Sechs Grüne wollen mit "Nein" stimmen
Struck redet vor der Abstimmung mit rund 20 Abweichlern

Kurz vor der Abstimmung des Bundestages über einen Mazedonien-Einsatz der Bundeswehr bemüht sich die Fraktionsführung der SPD, Gegner des Einsatzes in der Fraktion umzustimmen. Der Abgeordnete Bernd Reuter, der gegen den Einsatz stimmen will, sagte, Fraktionschef Peter Struck habe die Abweichler zu einem Gespräch eingeladen, das vor der Fraktionssitzung am frühen Nachmittag stattfinden solle.

BERLIN. Reuter schätzte die Zahl der Gegner des Einsatzes auf weiterhin etwa 20. Da auch bei den Grünen mindestens sechs Abgeordnete nicht zustimmen wollen, hätte die rot-grüne Koalition trotz einer erwarteten breiten Zustimmung des Bundestags keine eigene Mehrheit.

SPD und Grüne verfügen zusammen über 341 Stimmen, Union, FDP und PDS über 325. In der Abstimmung genügt jedoch bereits eine einfache Mehrheit. Sie gilt als sicher, da auch eine Mehrheit der Abgeordneten von Union und FDP ihre Zustimmung angekündigt haben.

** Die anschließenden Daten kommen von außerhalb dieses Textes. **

-- ==== Sys2Proof/Machine/Step.lean ====
section
/-! DEFINITION. One step of the machine: the block takes the host's next event, or holds its state while there is none. -/

namespace Sys2Proof.Machine

/-- One step: the next host event taken and performed whole (00_scope R7); with none to take, the block "simply holds its state"
(60_exceptions R102; log entry 5). -/
def step (s : State) : Host.Outcome State Fault Refusal :=
  match s.nextEvent with
  | some (e, t) => takeEvent e t
  | none => .next s

/-- The state whose next step decodes and runs the opcode table's word `w` of `nbits` bits: the host issues it next (log entry 4). -/
def State.withFetchWord (s : State) (nbits w : Nat) : State :=
  s.issueNext (tableWord nbits w)

end Sys2Proof.Machine
end

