/-! ### Flags and frames -/

/-- Settles O22: one fact for each flag, from what a command does to the flag's unit. -/
theorem noCommandClearsAFlag : Obligations.NoCommandClearsAFlag := by
  intro i s t h
  rw [exec_prng h, exec_crc16 h, exec_crc32 h]
  simp only [prngAfter_valid_iff, crcAfter_tvalid_iff, crcAfter_active_iff, crcOp16_eq_start, crcOp16_eq_readEntry,
    crcOp32_eq_start, crcOp32_eq_readEntry, true_and]

theorem readT16_of_table_eq {s t : State} (h : t.crc16.table = s.crc16.table) (k : Byte) : readT16 t k = readT16 s k := by
  simp only [readT16, h]

theorem readT32_of_table_eq {s t : State} (h : t.crc32.table = s.crc32.table) (k : Byte) : readT32 t k = readT32 s k := by
  simp only [readT32, h]

/-- T16 is written only by a C16START or C16RDT that finds it not built. -/
theorem exec_table16 {i : Instr} {s t : State} (h : exec i s = .next t)
    (hi : s.crc16.tvalid = true ∨ i ≠ .c16start ∧ ∀ k, i ≠ .c16rdt k) : t.crc16.table = s.crc16.table := by
  rw [exec_crc16 h]
  exact crcAfter_table _ _ _ (by simpa using hi)

/-- T32 is written only by a C32START or C32RDT that finds it not built. -/
theorem exec_table32 {i : Instr} {s t : State} (h : exec i s = .next t)
    (hi : s.crc32.tvalid = true ∨ i ≠ .c32start ∧ ∀ k, i ≠ .c32rdt k) : t.crc32.table = s.crc32.table := by
  rw [exec_crc32 h]
  exact crcAfter_table _ _ _ (by simpa using hi)

/-- Settles O17: the flag stays, and the table of a valid unit is the one before. -/
theorem aBuiltTableIsNeverWritten : Obligations.ABuiltTableIsNeverWritten := by
  intro i s t h
  obtain ⟨-, h16, -, h32, -⟩ := noCommandClearsAFlag i s t h
  exact ⟨fun hv => ⟨h16.mpr (.inl hv), readT16_of_table_eq (exec_table16 h (.inl hv))⟩,
    fun hv => ⟨h32.mpr (.inl hv), readT32_of_table_eq (exec_table32 h (.inl hv))⟩⟩

/-- Settles O14: a flag that no command clears is unchanged by those that do not set it; the other elements by the frame of their
unit. -/
theorem onlyTheMarkedCommandsWriteAnElement : Obligations.OnlyTheMarkedCommandsWriteAnElement := by
  intro i s t h
  obtain ⟨hvalid, htvalid16, hactive16, htvalid32, hactive32⟩ := noCommandClearsAFlag i s t h
  refine ⟨fun hi => ?_, fun hi => ?_, fun hi => ?_, fun hi => ?_, fun hi => ⟨?_, ?_⟩, fun hi => ?_, fun hi => ?_,
    fun hi => ⟨?_, ?_⟩, fun hi => ?_, fun hi => ?_⟩
  · rw [exec_prng h]; exact prngAfter_s _ _ hi
  · exact Bool.eq_iff_iff.mpr (by simpa [hi] using hvalid)
  · rw [exec_prng h]; exact prngAfter_seed _ _ hi
  · rw [exec_prng h]; exact prngAfter_seedCnt _ _ hi
  · exact Bool.eq_iff_iff.mpr (by simpa [hi] using htvalid16)
  · exact readT16_of_table_eq (exec_table16 h (.inr hi))
  · rw [exec_crc16 h]; exact crcAfter_acc _ _ _ (by simpa using hi)
  · exact Bool.eq_iff_iff.mpr (by simpa [hi] using hactive16)
  · exact Bool.eq_iff_iff.mpr (by simpa [hi] using htvalid32)
  · exact readT32_of_table_eq (exec_table32 h (.inr hi))
  · rw [exec_crc32 h]; exact crcAfter_acc _ _ _ (by simpa using hi)
  · exact Bool.eq_iff_iff.mpr (by simpa [hi] using hactive32)

/-! ### The table cache (R25) -/

/-- Settles O52: an eager build is what C16RDT and C32RDT do to the units, and a build changes neither accumulator nor ACTIVE. -/
theorem eagerBuildingChangesOnlyTheCache : Obligations.EagerBuildingChangesOnlyTheCache := by
  rintro s ⟨hprng, h16, h32⟩
  have he16 : s.eager.crc16 = s.crc16.ensureBuilt tab16 := rfl
  have he32 : s.eager.crc32 = s.crc32.ensureBuilt tab32 := rfl
  refine ⟨⟨hprng, ensureBuilt_coherent h16, ensureBuilt_coherent h32⟩, ⟨rfl, ?_, ?_, rfl⟩, ?_, ?_⟩
  · simp [CrcUnit.SameButCache, he16]
  · simp [CrcUnit.SameButCache, he32]
  · simp [he16]
  · simp [he32]

/-- Both answers are next states, and these agree but for what has been cached. -/
def AgreeButCache (r r' : Result) : Prop :=
  ∃ t t', r = .next t ∧ r' = .next t' ∧ SameButCache t t'

/-- The same response is given in both states. -/
theorem respondOk_agree {d d' : Data} {s s' : State} (hd : d = d') (h : SameButCache s s') :
    AgreeButCache (respondOk d s) (respondOk d' s') := by
  obtain ⟨hprng, h16, h32, hport⟩ := h
  subst hd
  exact ⟨_, _, rfl, rfl, hprng, h16, h32, by simp [State.respond, hport]⟩

/-- A precondition on a flag that is no part of the cache: both states give the error, or both perform the rest. -/
theorem require_agree {flag flag' : Bool} {e : Error} {s s' : State} {rest rest' : Result} (hflag : flag = flag')
    (h : SameButCache s s') (hrest : flag = true → AgreeButCache rest rest') :
    AgreeButCache (require flag e s rest) (require flag' e s' rest') := by
  subst hflag
  cases flag with
  | true => exact hrest rfl
  | false =>
    obtain ⟨hprng, h16, h32, hport⟩ := h
    exact ⟨_, _, rfl, rfl, hprng, h16, h32, by simp [State.respond, hport]⟩

/-- A PRNG command reads no table and no built flag, since these are another unit's (00_scope R2). -/
theorem exec_agree_of_prng {i : Instr} {s s' : State} (hi : i.unit = .prng) (h : SameButCache s s') :
    AgreeButCache (exec i s) (exec i s') := by
  obtain ⟨hprng, h16, h32, hport⟩ := h
  obtain ⟨t, t', ht, ht', hprng', hport'⟩ := (noCommandReadsAnotherUnit i s s').1 hi ⟨hprng, hport⟩
  obtain ⟨-, hkeep16, hkeep32⟩ := noCommandChangesAnotherUnit i s t ht
  obtain ⟨-, hkeep16', hkeep32'⟩ := noCommandChangesAnotherUnit i s' t' ht'
  refine ⟨t, t', ht, ht', hprng', ?_, ?_, hport'⟩
  · rwa [(hkeep16 (by simp [hi])).1, (hkeep16' (by simp [hi])).1]
  · rwa [(hkeep32 (by simp [hi])).1, (hkeep32' (by simp [hi])).1]

theorem ensureBuilt_sameButCache {width : Nat} (f : Byte → BitVec width) {u v : CrcUnit width} (h : u.SameButCache v) :
    (u.ensureBuilt f).SameButCache (v.ensureBuilt f) := by
  simpa [CrcUnit.SameButCache] using h

/-- One byte folded into equal accumulators, each through its own table memory: a hash in progress finds the table function there. -/
theorem crcFold_read_eq {width : Nat} (free : Byte → BitVec width) {f : Byte → BitVec width} {u v : CrcUnit width}
    (hu : u.Coherent f) (hv : v.Coherent f) (h : u.SameButCache v) (hactive : u.active = true) (b : Byte) :
    crcFold (Table.read free u.table) u.acc b = crcFold (Table.read free v.table) v.acc b := by
  obtain ⟨hacc, hact⟩ := h
  rw [read_of_active free hu hactive, read_of_active free hv (hact ▸ hactive), hacc]

/-- An entry read right after the build is the table function's, whether the build found the table valid or not. -/
theorem read_ensureBuilt {width : Nat} (free : Byte → BitVec width) {f : Byte → BitVec width} {u : CrcUnit width}
    (h : u.Coherent f) (k : Byte) : Table.read free (u.ensureBuilt f).table k = f k :=
  read_of_built (ensureBuilt_built h) k

/-- One command, from two states that meet the invariants and agree but for the cache. -/
theorem exec_agree (i : Instr) {s s' : State} (hs : s.Inv) (hs' : s'.Inv) (h : SameButCache s s') :
    AgreeButCache (exec i s) (exec i s') := by
  have hsame := h
  obtain ⟨-, hu16, hu32⟩ := hs
  obtain ⟨-, hv16, hv32⟩ := hs'
  obtain ⟨hprng, h16, h32, hport⟩ := h
  cases i with
  | seedw | init | next32 | next64 | rstate => exact exec_agree_of_prng rfl hsame
  | c16start => exact respondOk_agree rfl ⟨hprng, ⟨rfl, rfl⟩, h32, hport⟩
  | c16byte b =>
    exact require_agree h16.2 hsame fun hactive =>
      respondOk_agree rfl ⟨hprng, ⟨crcFold_read_eq _ hu16 hv16 h16 hactive b, h16.2⟩, h32, hport⟩
  | c16result => exact require_agree h16.2 hsame fun _ => respondOk_agree (congrArg resultData h16.1) hsame
  | c16rdt k =>
    exact respondOk_agree (congrArg resultData ((read_ensureBuilt _ hu16 k).trans (read_ensureBuilt _ hv16 k).symm))
      ⟨hprng, ensureBuilt_sameButCache tab16 h16, h32, hport⟩
  | c32start => exact respondOk_agree rfl ⟨hprng, h16, ⟨rfl, rfl⟩, hport⟩
  | c32byte b =>
    exact require_agree h32.2 hsame fun hactive =>
      respondOk_agree rfl ⟨hprng, h16, ⟨crcFold_read_eq _ hu32 hv32 h32 hactive b, h32.2⟩, hport⟩
  | c32result => exact require_agree h32.2 hsame fun _ => respondOk_agree (by rw [h32.1]) hsame
  | c32rdt k =>
    exact respondOk_agree (congrArg resultData ((read_ensureBuilt _ hu32 k).trans (read_ensureBuilt _ hv32 k).symm))
      ⟨hprng, h16, ensureBuilt_sameButCache tab32 h32, hport⟩

/-- Settles O51, by induction on the list: the next states meet the invariants and agree again. -/
theorem theTableCacheCannotBeObserved : Obligations.TheTableCacheCannotBeObserved := by
  intro is
  induction is with
  | nil => exact fun s s' _ _ h => ⟨s, s', rfl, rfl, h⟩
  | cons i is ih =>
    intro s s' hs hs' h
    obtain ⟨t, t', ht, ht', hagree⟩ := exec_agree i hs hs' h
    rw [execAll_cons ht, execAll_cons ht']
    exact ih t t' (exec_keeps_inv hs ht) (exec_keeps_inv hs' ht') hagree

end Sys2Proof.Proofs
end

section
/-! SUPPORT. The statements about memory and order (20_memory): the canonical form of the table memories and their build, commands
completed in the order of issue, and a system of blocks that share nothing. -/

namespace Sys2Proof.Proofs

open Sys2Proof.Machine Sys2Proof.Laws

/-! ### The table memories (20_memory R29 to R35) -/

/-- A CRC unit's table is written by the build alone, which keeps the canonical form. -/
theorem crcAfter_table_wf {width : Nat} (free f : Byte → BitVec width) (initial : BitVec width) (op : CrcOp)
    {u : CrcUnit width} (h : u.table.wf = true) : (crcAfter free f initial op u).table.wf = true := by
  cases op with
  | start | readEntry => exact ensureBuilt_wf f u h
  | byte | none => rwa [crcAfter_table _ _ _ (.inr (by simp))]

Die SPD-Fraktionsführung hatte am Dienstagabend bei den Gegnern um Zustimmung für eine deutsche Beteiligung am NATO-Einsatz geworben. Nach Angaben von Teilnehmern der Fraktionssitzung hatte Bundeskanzler Gerhard Schröder (SPD) darauf hingewiesen, dass eine eigene Mehrheit für Rot-Grün auch mit Blick auf das Ansehen der Bundesregierung im Bündnis wichtig sei. Nach Strucks Angaben stimmte eine große Mehrheit der Fraktion am Dienstag für den Einsatz. Die Zahl der Gegner wurde in Fraktionskreisen mit rund 25 angegeben. In den Kreisen wurde eingeräumt, dass der Druck auf die Gegner zur Zustimmung nachgelassen habe, seit die Mehrheit für den Einsatz durch das Einlenken der Union als gesichert gilt.

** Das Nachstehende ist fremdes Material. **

-- ==== Sys2Proof/Machine/Regions.lean ====
section
/-! DEFINITION. The Region Classifier (R1 to R22): the ranking of classes, classification, and the validation and
installation of the Shadow Region Table. -/

namespace Sys2Proof.Machine

/-- The place of a class in the ranking MERGE, POSTED, DEVICE, BLOCKED (R1). -/
def AccessClass.rank : AccessClass → Nat
  | .merge => 0
  | .posted => 1
  | .device => 2
  | .blocked => 3

/-- The stronger of two classes (R1). -/
def AccessClass.stronger (c d : AccessClass) : AccessClass := if c.rank ≤ d.rank then d else c

/-- A valid entry matches the pages of its range (R2). -/
def RegionEntry.covers (e : RegionEntry) (p : Page) : Bool :=
  e.valid && e.base.toNat ≤ p.toNat && p.toNat ≤ e.limit.toNat

/-- The indexes of the valid entries that match a page, lowest first (R4). -/
def RegionTable.matching (t : RegionTable) (p : Page) : List (Fin 16) :=
  (List.finRange 16).filter fun k => (t.entries.get k).covers p

/-- The class of the entry at an index. -/
def RegionTable.classAt (t : RegionTable) (k : Fin 16) : AccessClass := (t.entries.get k).settings.cls

/-- The strongest class among entries (R4, step 1); the weakest where there is none. -/
def RegionTable.strongest (t : RegionTable) (ks : List (Fin 16)) : AccessClass :=
  ks.foldl (fun c k => c.stronger (t.classAt k)) .merge

/-- Resolve an address: the region's settings, its class among them, and its index (R3, R4). -/
def RegionTable.resolve (t : RegionTable) (a : Addr) : RegionSettings × RegionIndex :=
  let ks := t.matching (pageOf a)
  match ks.find? fun k => t.classAt k == t.strongest ks with
  | some k => ((t.entries.get k).settings, k.castSucc)
  | none => (t.defaultRegion, 16)

/-- The effective class of a READ or WRITE (R5). -/
def effectiveClass (region : AccessClass) : Hint → AccessClass
  | .none => region
  | .posted => region.stronger .posted
  | .device => region.stronger .device

/-- The classification record of R8. -/
structure Classification where
  cls : AccessClass
  region : RegionIndex
  profile : ProfileIndex
  captureMode : CaptureMode
  locking : Locking
  deriving DecidableEq, Repr

/-- Classify a request by its address and hint; a locked request has hint NONE (R5, R6, R8). -/
def RegionTable.classify (t : RegionTable) (a : Addr) (hint : Hint) : Classification :=
  let (r, k) := t.resolve a
  let cls := effectiveClass r.cls hint
  { cls := cls
    region := k
    profile := r.profile
    captureMode := if cls = .device ∧ r.cls ≠ .device then .none else r.captureMode
    locking := r.locking }

/-- The capture test of R15: SPLIT only with DEVICE. -/
def RegionSettings.captureTest (r : RegionSettings) : Bool := r.captureMode != .split || r.cls == .device

/-- The range test and the capture test of an entry; an entry that is not valid is not tested (R15). -/
def RegionEntry.passes (e : RegionEntry) : Bool :=
  !e.valid || (e.base.toNat ≤ e.limit.toNat && e.settings.captureTest)

/-- The failing index of a table: the lowest index 0..15 that fails, then 16 for the default region; none where
the table is valid (R15). -/
def RegionTable.failingIndex (t : RegionTable) : Option RegionIndex :=
  match vfind (fun e => !e.passes) t.entries with
  | some k => some k.castSucc
  | none => if t.defaultRegion.captureTest then none else some 16

end Sys2Proof.Machine
end

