-- ==== Sys2Proof/Machine/Locks.lean ====
section
/-! DEFINITION. The Lock Unit (R123 to R143): which slot covers a line or belongs to an initiator, and the moves of a
slot. -/

namespace Sys2Proof.Machine

/-- The owner of a slot (6.1). -/
def LockSlot.owner : LockSlot → Option Initiator
  | .free => none
  | .pending o _ _ | .held o _ _ | .closing o _ _ => some o

/-- The line a slot covers (6.1). -/
def LockSlot.line : LockSlot → Option Addr
  | .free => none
  | .pending _ l _ | .held _ l _ | .closing _ l _ => some l

/-- The Wait List request a slot waits for (6.1). -/
def LockSlot.request : LockSlot → Option Nat
  | .free => none
  | .held .. => none
  | .pending _ _ n | .closing _ _ n => some n

/-- The slot an initiator owns (R123). -/
def LockUnit.ownedBy (u : LockUnit) (i : Initiator) : Option (Fin 2) := vfind (fun l => l.owner == some i) u.slots

/-- A FREE slot; which of two is not seen from outside (R123, log entry 12). -/
def LockUnit.freeSlot (u : LockUnit) : Option (Fin 2) := vfind (fun l => l == .free) u.slots

/-- Put a lock into a slot. -/
def LockUnit.put (u : LockUnit) (k : Fin 2) (l : LockSlot) : LockUnit := { u with slots := vset u.slots k l }

/-- Set or clear an initiator's broken-lock marker (R124). -/
def LockUnit.mark (u : LockUnit) (i : Initiator) (m : Option Addr) : LockUnit :=
  { u with markers := vset u.markers i m }

/-- Whether another initiator's lock covers a line (R125). -/
def LockUnit.lockedByOther (u : LockUnit) (i : Initiator) (line : Addr) : Bool :=
  u.slots.toList.any fun l => l.line == some line && l.owner != some i

/-- Whether an initiator owns the lock on a line (R126). -/
def LockUnit.ownsLine (u : LockUnit) (i : Initiator) (line : Addr) : Bool :=
  u.slots.toList.any fun l => l.line == some line && l.owner == some i

/-- The slot whose request a Wait List request is (R131, R132, R135). -/
def LockUnit.slotOf (u : LockUnit) (seq : Nat) : Option (Fin 2) := vfind (fun l => l.request == some seq) u.slots

/-- The slot after the outcome of its request: a locked read that completed OK makes it HELD with its timer started,
every other outcome makes it FREE (R131, R132, R135). -/
def LockSlot.afterOutcome (ok : Bool) (expiry : Nat) : LockSlot → LockSlot
  | .pending o line _ => if ok then .held o line expiry else .free
  | .closing _ _ _ => .free
  | .free => .free
  | .held o line e => .held o line e

/-- The outcome of a locked request reaches the Lock Unit (R131, R132, R135). -/
def LockUnit.outcome (u : LockUnit) (seq : Nat) (ok : Bool) (expiry : Nat) : LockUnit :=
  match u.slotOf seq with
  | some k => u.put k ((u.slots.get k).afterOutcome ok expiry)
  | none => u

end Sys2Proof.Machine
end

Nach Angaben eines Fraktionssprechers kündigten am Mittwoch mehrere Abgeordnete gegenüber der Fraktionsführung ihre Absicht an, gegen den Einsatz zu stimmen. Er nannte keine Zahl. Struck hatte zuvor gesagt, nach den Regeln der Fraktion müssten sich intern unterlegene Mitglieder der Mehrheitsmeinung beugen, wenn es nicht um Gewissensfragen gehe. Die Fraktion wollte am Nachmittag zu einer letzten Sitzung vor der Abstimmung im Plenum zusammen kommen. Am Vormittag hatten sich die Gegner des Einsatzes erneut getroffen, um über ihr weiteres Vorgehen zu beraten.